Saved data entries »
========================================================================

-- ==== Sys2Proof/Machine/Step.lean ====
section
/-! DEFINITION. One step of the whole machine, and the placing of an instruction for it. -/

namespace Sys2Proof.Machine

/-- One step: the next turn is taken, and is no longer among the turns to come. -/
def step (s : State) : Host.Outcome State Fault Refusal :=
  takeTurn (nextTurn s) { s with turns := s.turns.tail }

/-- The state in which the next step fetches and runs the instruction of `nbits` bits `w` (log entries 13, 18). -/
def State.withFetchWord (s : State) (nbits w : Nat) : State :=
  if nbits = 8 then s.withControlByte (BitVec.ofNat 8 w) else s.withCommand (BitVec.ofNat 32 w)

end Sys2Proof.Machine
end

========================================================================

Task brief » Reproduce the lines from the one with "def step (s" to the end of the data exactly, leaving out every earlier line.

Your response »
def step (s : State) : Host.Outcome State Fault Refusal :=
  takeTurn (nextTurn s) { s with turns := s.turns.tail }

/-- The state in which the next step fetches and runs the instruction of `nbits` bits `w` (log entries 13, 18). -/
def State.withFetchWord (s : State) (nbits w : Nat) : State :=
  if nbits = 8 then s.withControlByte (BitVec.ofNat 8 w) else s.withCommand (BitVec.ofNat 32 w)

end Sys2Proof.Machine
end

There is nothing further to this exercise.